Había otro problema.
Si los aldeanos iban a la capital y difundían rumores de que habían aparecido demonios en Gorgon, causaría problemas en el plan de Damian y Talia de esconderse allí en secreto.
Talia agarró la mano de Chloe y la jaló hacia adentro de la mansión, gritando: —¡Reunión de emergencia! ¡Reunión de emergencia!
Gritó a todo pulmón.
Los caballeros, que se apresuraron, se reunieron en el comedor. Damian, que había desaparecido, también apareció.
—Hay un problema.
Cuando Talia explicó brevemente la situación, los rostros de los caballeros se volvieron amenazantes.

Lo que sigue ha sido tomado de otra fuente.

-- ==== Sys2Proof/Machine/Flags.lean ====
section
/-! DEFINITION. Status and flags: MOVING and the stop transition (42_joint_servo R163, R164), the
STATUS word and the observation map (10_state R40, R41), and the conditions that enable the
sequencer's steps (43_handshake R180). -/

namespace Sys2Proof.Machine

/-- `OR over j of NOT SETTLED[j]` (42_joint_servo R163). -/
def anyUnsettled (v : Vector Bool 18) : Bool := v.toList.any (!·)

/-- The code of a SEQ_STATE (10_state R21). -/
def seqBits : SeqState → BitVec 4
  | .hunt => 0#4
  | .payload => 1#4
  | .csum => 2#4
  | .publish => 3#4
  | .flush => 4#4
  | .arm => 5#4
  | .wait => 6#4
  | .terminated => 7#4
  | .fault => 8#4

/-- One bit. -/
def bit (b : Bool) : BitVec 1 := if b then 1#1 else 0#1

/-- STATUS (10_state R41), from CAUSE in bits 15..12 down to SEQ_STATE in bits 3..0. -/
def statusWord (s : State) : BitVec 16 :=
  causeBits s.cause ++ 0#3 ++ bit s.rxOverrun ++ bit s.eosLatch ++ bit s.cancelLatch
    ++ bit s.moving ++ bit s.awaiting ++ seqBits s.seqState

/-- SETTLED_VEC: bit j is SETTLED[j] (10_state R40). -/
def settledVec (v : Vector Bool 18) : Nat :=
  v.toList.foldr (fun b acc => 2 * acc + (if b then 1 else 0)) 0

/-- The value READ_REG returns for register `n` (10_state R40). Numbers not in the map read as 0. -/
def registerValue (s : State) (n : BitVec 8) : OpResult :=
  if n = 0x00#8 then .nat (statusWord s).toNat
  else if n = 0x01#8 then .nat s.rxIdx.toNat
  else if n = 0x02#8 then .nat s.rxSum.toNat
  else if n = 0x03#8 then .nat (BitVec.ofNat 16 s.timer).toNat
  else if n = 0x04#8 then .nat (settledVec s.settled)
  else if n = 0x05#8 then .nat s.rxFifo.length
  else if h : 0x10 ≤ n.toNat ∧ n.toNat ≤ 0x21 then
    .nat (driveBits s.driveOut[n.toNat - 0x10]).toNat
  else if h : 0x40 ≤ n.toNat ∧ n.toNat ≤ 0x51 then .angle s.target[n.toNat - 0x40]
  else if h : 0x60 ≤ n.toNat ∧ n.toNat ≤ 0x71 then .angle s.zero[n.toNat - 0x60]
  else if h : 0x80 ≤ n.toNat ∧ n.toNat ≤ 0x94 then .nat s.frame[n.toNat - 0x80].toNat
  else .nat 0

/-! ## Enabling conditions -/

/-- SEQ reads in state `q`, and no cancellation is latched (40_frame_codec, introduction). -/
def reading (q : SeqState) (s : State) : Bool := s.seqState == q && !s.cancelLatch

/-- SEQ_STATE is one of the reading states HUNT, PAYLOAD and CSUM. -/
def isReadState (s : State) : Bool :=
  s.seqState == .hunt || s.seqState == .payload || s.seqState == .csum

/-- SEQ_EOS is enabled (40_frame_codec R116). -/
def eosDue (s : State) : Bool :=
  isReadState s && !s.cancelLatch && s.eosLatch && s.rxFifo.isEmpty

/-- SEQ_CANCEL is enabled (43_handshake R188). -/
def cancelDue (s : State) : Bool := (isReadState s || s.seqState == .wait) && s.cancelLatch

/-- SEQ_ACK is enabled (43_handshake R186). -/
def ackDue (s : State) : Bool := s.seqState == .wait && !s.cancelLatch && !s.awaiting

/-- The wait is armed: TIME_TICK counts (43_handshake R203). -/
def armedWait (s : State) : Bool := s.seqState == .wait && !s.cancelLatch && s.awaiting

/-- The next TIME_TICK expires the wait (43_handshake R203). -/
def expiryDue (s : State) : Bool := armedWait s && decide (s.timer - 1 = 0)

/-- An RX_BYTE now would find RX_FIFO full (40_frame_codec R110). -/
def overrunDue (s : State) : Bool :=
  !s.eosLatch && decide (¬ s.rxFifo.length < s.cfg.rxFifoDepth)

/-- The SEQ step that is enabled, if one is: the transition table of 43_handshake R180. -/
def enabledStep (s : State) : Option SeqStep :=
  match s.seqState with
  | .hunt =>
    if s.cancelLatch then some .cancel
    else match s.rxFifo with
      | b :: _ => if b = SYNC then some .sync else some .huntDiscard
      | [] => if s.eosLatch then some .eos else none
  | .payload =>
    if s.cancelLatch then some .cancel
    else match s.rxFifo with
      | _ :: _ => some .payload
      | [] => if s.eosLatch then some .eos else none
  | .csum =>
    if s.cancelLatch then some .cancel
    else match s.rxFifo with
      | _ :: _ => some .csum
      | [] => if s.eosLatch then some .eos else none
  | .publish => some .publish
  | .flush => some .flush
  | .arm => some .arm
  | .wait =>
    if s.cancelLatch then some .cancel
    else if s.awaiting then none
    else some .ack
  | .terminated => none
  | .fault => none

end Sys2Proof.Machine
end

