-- ==== Sys2Proof/Laws/State.lean ====
section
/-! SUPPORT. One lemma per field and update of the state, all true by unfolding, so that no proof
unfolds a record update. -/

namespace Sys2Proof.Machine

section
variable (s : State)

@[simp] theorem setSeq_cfg (q : SeqState) : (setSeq q s).cfg = s.cfg := rfl
@[simp] theorem setSeq_launched (q : SeqState) : (setSeq q s).launched = s.launched := rfl
@[simp] theorem setSeq_result (q : SeqState) : (setSeq q s).result = s.result := rfl
@[simp] theorem setSeq_schedule (q : SeqState) : (setSeq q s).schedule = s.schedule := rfl
@[simp] theorem setSeq_seqState (q : SeqState) : (setSeq q s).seqState = q := rfl
@[simp] theorem setSeq_rxIdx (q : SeqState) : (setSeq q s).rxIdx = s.rxIdx := rfl
@[simp] theorem setSeq_rxSum (q : SeqState) : (setSeq q s).rxSum = s.rxSum := rfl
@[simp] theorem setSeq_frame (q : SeqState) : (setSeq q s).frame = s.frame := rfl
@[simp] theorem setSeq_rxFifo (q : SeqState) : (setSeq q s).rxFifo = s.rxFifo := rfl
@[simp] theorem setSeq_rxOverrun (q : SeqState) : (setSeq q s).rxOverrun = s.rxOverrun := rfl
@[simp] theorem setSeq_eosLatch (q : SeqState) : (setSeq q s).eosLatch = s.eosLatch := rfl
@[simp] theorem setSeq_cancelLatch (q : SeqState) : (setSeq q s).cancelLatch = s.cancelLatch := rfl
@[simp] theorem setSeq_awaiting (q : SeqState) : (setSeq q s).awaiting = s.awaiting := rfl
@[simp] theorem setSeq_timer (q : SeqState) : (setSeq q s).timer = s.timer := rfl
@[simp] theorem setSeq_cause (q : SeqState) : (setSeq q s).cause = s.cause := rfl
@[simp] theorem setSeq_target (q : SeqState) : (setSeq q s).target = s.target := rfl
@[simp] theorem setSeq_zero (q : SeqState) : (setSeq q s).zero = s.zero := rfl
@[simp] theorem setSeq_settled (q : SeqState) : (setSeq q s).settled = s.settled := rfl
@[simp] theorem setSeq_moving (q : SeqState) : (setSeq q s).moving = s.moving := rfl
@[simp] theorem setSeq_driveOut (q : SeqState) : (setSeq q s).driveOut = s.driveOut := rfl
@[simp] theorem setSeq_txOut (q : SeqState) : (setSeq q s).txOut = s.txOut := rfl
@[simp] theorem setSeq_logOut (q : SeqState) : (setSeq q s).logOut = s.logOut := rfl

@[simp] theorem setFifo_cfg (f : List Byte) : (setFifo f s).cfg = s.cfg := rfl
@[simp] theorem setFifo_launched (f : List Byte) : (setFifo f s).launched = s.launched := rfl
@[simp] theorem setFifo_result (f : List Byte) : (setFifo f s).result = s.result := rfl
@[simp] theorem setFifo_schedule (f : List Byte) : (setFifo f s).schedule = s.schedule := rfl
@[simp] theorem setFifo_seqState (f : List Byte) : (setFifo f s).seqState = s.seqState := rfl
@[simp] theorem setFifo_rxIdx (f : List Byte) : (setFifo f s).rxIdx = s.rxIdx := rfl
@[simp] theorem setFifo_rxSum (f : List Byte) : (setFifo f s).rxSum = s.rxSum := rfl
@[simp] theorem setFifo_frame (f : List Byte) : (setFifo f s).frame = s.frame := rfl
@[simp] theorem setFifo_rxFifo (f : List Byte) : (setFifo f s).rxFifo = f := rfl
@[simp] theorem setFifo_rxOverrun (f : List Byte) : (setFifo f s).rxOverrun = s.rxOverrun := rfl
@[simp] theorem setFifo_eosLatch (f : List Byte) : (setFifo f s).eosLatch = s.eosLatch := rfl
@[simp] theorem setFifo_cancelLatch (f : List Byte) : (setFifo f s).cancelLatch = s.cancelLatch := rfl
@[simp] theorem setFifo_awaiting (f : List Byte) : (setFifo f s).awaiting = s.awaiting := rfl
@[simp] theorem setFifo_timer (f : List Byte) : (setFifo f s).timer = s.timer := rfl
@[simp] theorem setFifo_cause (f : List Byte) : (setFifo f s).cause = s.cause := rfl
@[simp] theorem setFifo_target (f : List Byte) : (setFifo f s).target = s.target := rfl
@[simp] theorem setFifo_zero (f : List Byte) : (setFifo f s).zero = s.zero := rfl
@[simp] theorem setFifo_settled (f : List Byte) : (setFifo f s).settled = s.settled := rfl
@[simp] theorem setFifo_moving (f : List Byte) : (setFifo f s).moving = s.moving := rfl
@[simp] theorem setFifo_driveOut (f : List Byte) : (setFifo f s).driveOut = s.driveOut := rfl
@[simp] theorem setFifo_txOut (f : List Byte) : (setFifo f s).txOut = s.txOut := rfl
@[simp] theorem setFifo_logOut (f : List Byte) : (setFifo f s).logOut = s.logOut := rfl
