/-- The sentinel check of SEQ_CSUM finds nothing exactly in a legal payload (30_encoding R83). -/
theorem hasSentinel_eq_false_iff (p : Payload) : hasSentinel p = false ↔ LegalPayload p := by
  rw [hasSentinel, List.any_eq_false, LegalPayload]
  constructor
  · intro h i
    have := h p[i] (by simp)
    simpa [isSentinel] using this
  · intro h b hb
    obtain ⟨i, hi, rfl⟩ := List.getElem_of_mem hb
    have := h ⟨i, by simpa using hi⟩
    simpa [isSentinel] using this

/-! ## Changes of the state that keep the invariants -/

/-- No invariant of R43 speaks of this SEQ_STATE. -/
def isUnconstrained : SeqState → Bool
  | .hunt | .flush | .arm | .terminated | .fault => true
  | .payload | .csum | .publish | .wait => false

section
variable {s : State}

theorem Inv.withSchedule (h : Inv s) (l : List Turn) : Inv { s with schedule := l } := { h with }

theorem Inv.withTarget (h : Inv s) (v : Angles) : Inv { s with target := v } := { h with }

theorem Inv.setResult (h : Inv s) (r : OpResult) : Inv (setResult r s) := { h with }

theorem Inv.txEmit (h : Inv s) (b : Byte) : Inv (txEmit b s) := { h with }

theorem Inv.recordCause (h : Inv s) (c : Cause) : Inv (recordCause c s) := { h with }

theorem Inv.setFifo (h : Inv s) {f : List Byte} (hf : f.length ≤ s.cfg.rxFifoDepth) :
    Inv (setFifo f s) := { h with fifoBound := hf }

/-- What is left after a FifoPop fits too. -/
theorem Inv.tail_length_le (h : Inv s) {b : Byte} {rest : List Byte} (hf : s.rxFifo = b :: rest) :
    rest.length ≤ s.cfg.rxFifoDepth := by
  have := h.fifoBound
  rw [hf, List.length_cons] at this
  omega

theorem Inv.setSeq (h : Inv s) {q : SeqState} (hq : isUnconstrained q = true) :
    Inv (setSeq q s) where
  config := h.config
  payloadIdx hp := by subst hp; cases hq
  csumIdx hp := by subst hp; cases hq
  runningSum hp := by rcases hp with hp | hp <;> subst hp <;> cases hq
  accepted hp := by subst hp; cases hq
  moving := h.moving
  timerBound := h.timerBound
  fifoBound := h.fifoBound
  armedTimer hp := by subst hp; cases hq

theorem Inv.nackAndHunt (h : Inv s) (c : Cause) : Inv (nackAndHunt c s) :=
  ((h.recordCause c).txEmit NACK).setSeq rfl

theorem Inv.raiseFault (h : Inv s) (c : Cause) : Inv (raiseFault c s) :=
  (h.recordCause c).setSeq rfl

theorem Inv.terminate (h : Inv s) (c : Cause) : Inv (terminate c s) :=
  (h.recordCause c).setSeq rfl

/-- Bytes received are no matter to any invariant but (g). -/
theorem Inv.pushBytes (h : Inv s) (l : List Byte) : Inv (pushBytes l s) := by
  obtain ⟨hframe, hfifo⟩ := pushBytes_frame l s
  rw [hframe]
  exact { h with fifoBound := hfifo h.fifoBound }

/-- The wait expires at 0; in HUNT, where it then goes on, the counter has no lower bound. -/
theorem Inv.countDown (h : Inv s) : Inv (countDown s) := by
  rcases countDown_cases s with ⟨hpos, heq⟩ | ⟨-, heq⟩ <;> rw [heq]
  · exact { h with
      timerBound := (Nat.sub_le _ _).trans h.timerBound
      armedTimer := fun _ _ => Nat.pos_of_ne_zero hpos }
  · exact { h.nackAndHunt .settleTimeout with
      timerBound := Nat.zero_le _
      armedTimer := nofun }

/-- A TICK recomputes MOVING from SETTLED at the last joint, and clears AWAITING or keeps it. -/
theorem Inv.tickTo (h : Inv s) (cur : Angles) : Inv (tickTo cur s) := by
  obtain ⟨t, stopped, heq, hframe, hsettled, -, hmoving, hawaiting, -⟩ := tickTo_spec cur s
  have hkept : t.moving = anyUnsettled t.settled := by
    rw [hmoving, movingAfter, if_neg (by decide), Bool.eq_iff_iff, anyUnsettled_iff,
      decide_eq_true_iff]
    simp only [hsettled]
  rw [heq]
  apply Inv.setResult
  rw [hframe]
  exact { h with
    moving := hkept
    armedTimer := fun hwait haw => h.armedTimer hwait (hawaiting.mp haw).1 }

theorem Inv.takeSync (h : Inv s) {rest : List Byte} (hr : rest.length ≤ s.cfg.rxFifoDepth) :
    Inv (takeSync rest s) :=
  { h with
    payloadIdx := fun _ => Nat.zero_le _
    csumIdx := nofun
    runningSum := fun _ => (partialSum_zero s.frame).symm
    accepted := nofun
    fifoBound := hr
    armedTimer := nofun }

/-- A payload byte is stored at an index up to 20, so the next index is at most 21, and at 21 the
frame is complete. -/
theorem Inv.takePayload (h : Inv s) (hseq : s.seqState = .payload) (b : Byte) {rest : List Byte}
    (hr : rest.length ≤ s.cfg.rxFifoDepth) : Inv (takePayload b rest s) := by
  have hidx := h.payloadIdx hseq
  have hnext : (s.rxIdx + 1#5).toNat = s.rxIdx.toNat + 1 := by bv_omega
  have hsum : s.rxSum + b = partialSum (storeFrame b s) (s.rxIdx + 1#5).toNat := by
    rw [hnext, storeFrame, partialSum_setIfInBounds_succ _ (by omega), h.runningSum (.inl hseq)]
  by_cases hlast : s.rxIdx + 1#5 = 21#5
  · have hcsum : (Machine.takePayload b rest s).seqState = .csum := by simp [hlast]
    exact { h with
      payloadIdx := fun hq => nomatch hcsum.symm.trans hq
      csumIdx := fun _ => hlast
      runningSum := fun _ => hsum
      accepted := fun hq => nomatch hcsum.symm.trans hq
      fifoBound := hr
      armedTimer := fun hq => nomatch hcsum.symm.trans hq }
  · have hpayload : (Machine.takePayload b rest s).seqState = .payload := by simp [hlast, hseq]
    have hbound : (s.rxIdx + 1#5).toNat ≤ 20 := by bv_omega
    exact { h with
      payloadIdx := fun _ => hbound
      csumIdx := fun hq => nomatch hpayload.symm.trans hq
      runningSum := fun _ => hsum
      accepted := fun hq => nomatch hpayload.symm.trans hq
      fifoBound := hr
      armedTimer := fun hq => nomatch hpayload.symm.trans hq }

/-- A frame is accepted only when the byte received is the sum of all 21 stored and none of these
is a sentinel. -/
theorem Inv.judgeFrame (h : Inv s) (hseq : s.seqState = .csum) (c : Byte) {rest : List Byte}
    (hr : rest.length ≤ s.cfg.rxFifoDepth) : Inv (judgeFrame c rest s) := by
  have hfifo := h.setFifo hr
  rcases judgeFrame_cases c rest s with ⟨-, heq⟩ | ⟨-, -, heq⟩ | ⟨-, hlegal, heq⟩ <;> rw [heq]
  · exact hfifo.nackAndHunt .protocolError
  · exact hfifo.raiseFault .invalidArgument
  · have hsum : s.rxSum = checksum s.frame := by
      rw [h.runningSum (.inr hseq), h.csumIdx hseq, ← partialSum_length]
      rfl
    exact { hfifo with
      payloadIdx := nofun
      csumIdx := nofun
      runningSum := nofun
      accepted := fun _ => ⟨(hasSentinel_eq_false_iff _).mp hlegal, hsum⟩
      armedTimer := nofun }

theorem Inv.publishTargets (h : Inv s) : Inv (publishTargets s) :=
  (h.withTarget (convertedTargets s)).setSeq rfl

theorem Inv.flushInput (h : Inv s) : Inv (flushInput s) :=
  (h.setFifo (Nat.zero_le _)).setSeq rfl

theorem one_le_timeoutTicks {c : Config} (h : validConfig c = true) : 1 ≤ timeoutTicks c := by
  simp only [validConfig, Bool.and_eq_true, decide_eq_true_eq] at h
  obtain ⟨⟨-, hticks⟩, -⟩ := h
  exact hticks

/-- The wait is armed with TIMEOUT_TICKS, which a legal configuration makes at least 1. -/
theorem Inv.armWait (h : Inv s) : Inv (armWait s) :=
  { h with
    payloadIdx := nofun
    csumIdx := nofun
    runningSum := nofun
    accepted := nofun
    timerBound := le_rfl
    armedTimer := fun _ _ => one_le_timeoutTicks h.config }

theorem Inv.acknowledge (h : Inv s) : Inv (acknowledge s) := (h.txEmit ACK).setSeq rfl

/-- RESET meets the invariants from every state of a legal configuration (70_reset R250). -/
theorem inv_resetTo (h : validConfig s.cfg = true) (init : Angles) : Inv (resetTo init s) where
  config := h
  payloadIdx := nofun
  csumIdx := nofun
  runningSum := nofun
  accepted := nofun
  moving := by simp [anyUnsettled]
  timerBound := Nat.zero_le _
  fifoBound := Nat.zero_le _
  armedTimer := nofun

theorem seqState_of_reading {q : SeqState} (h : reading q s = true) : s.seqState = q := by
  rw [reading, Bool.and_eq_true, beq_iff_eq] at h
  exact h.left

/-- Whatever the block does keeps the invariants. -/
theorem Inv.effect {t : State} (h : Inv s) (he : Effect s t) : Inv t := by
  cases he with
  | reset init => exact inv_resetTo h.config init
  | receive l => exact (h.pushBytes l).setResult .none
  | endOfStream => exact { h with }
  | requestCancel => exact { h with }
  | answer r => exact h.setResult r
  | count => exact h.countDown.setResult .none
  | tick cur => exact h.tickTo cur
  | discard b rest hf => exact h.setFifo (h.tail_length_le hf)
  | sync rest hf => exact h.takeSync (h.tail_length_le hf)
  | payload b rest hf hr => exact h.takePayload (seqState_of_reading hr) b (h.tail_length_le hf)
  | checksum c rest hf hr => exact h.judgeFrame (seqState_of_reading hr) c (h.tail_length_le hf)
  | close => exact h.terminate .streamClosed
  | publish => exact h.publishTargets
  | flush => exact h.flushInput
  | arm => exact h.armWait
  | ack => exact h.acknowledge
  | cancel => exact h.terminate .cancelled

end

/-- Settles O46, by what a step can do. -/
theorem stepKeepsTheInvariants : Obligations.StepKeepsTheInvariants := by
  intro s t h hstep
  exact (h.withSchedule s.schedule.tail).effect (step_effect hstep)

theorem validConfig_testInstance : validConfig testInstance = true := by decide

theorem exec_reset {s : State} {init : Angles}
    (h : ∀ j : Joint, isAngleOf s.cfg.arith init[j] = true) :
    exec (.reset init) s = .next (resetTo init s) :=
  withCheckedAngles_next_iff.mpr ⟨angleRefusal_none_iff.mpr h, rfl⟩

—La razón por la que las bestias mágicas siguen bajando a las aldeas cercanas es simple. Es porque los rastreadores que el Príncipe Heredero envió a espiarnos están causando estragos en las afueras de Gorgon.
—Deberíamos matarlos a todos.
—Entonces vendrá un ejército de verdad.
—Entonces también los mataremos a ellos.
Hablaban con dureza, pero en muchos sentidos eran las víctimas.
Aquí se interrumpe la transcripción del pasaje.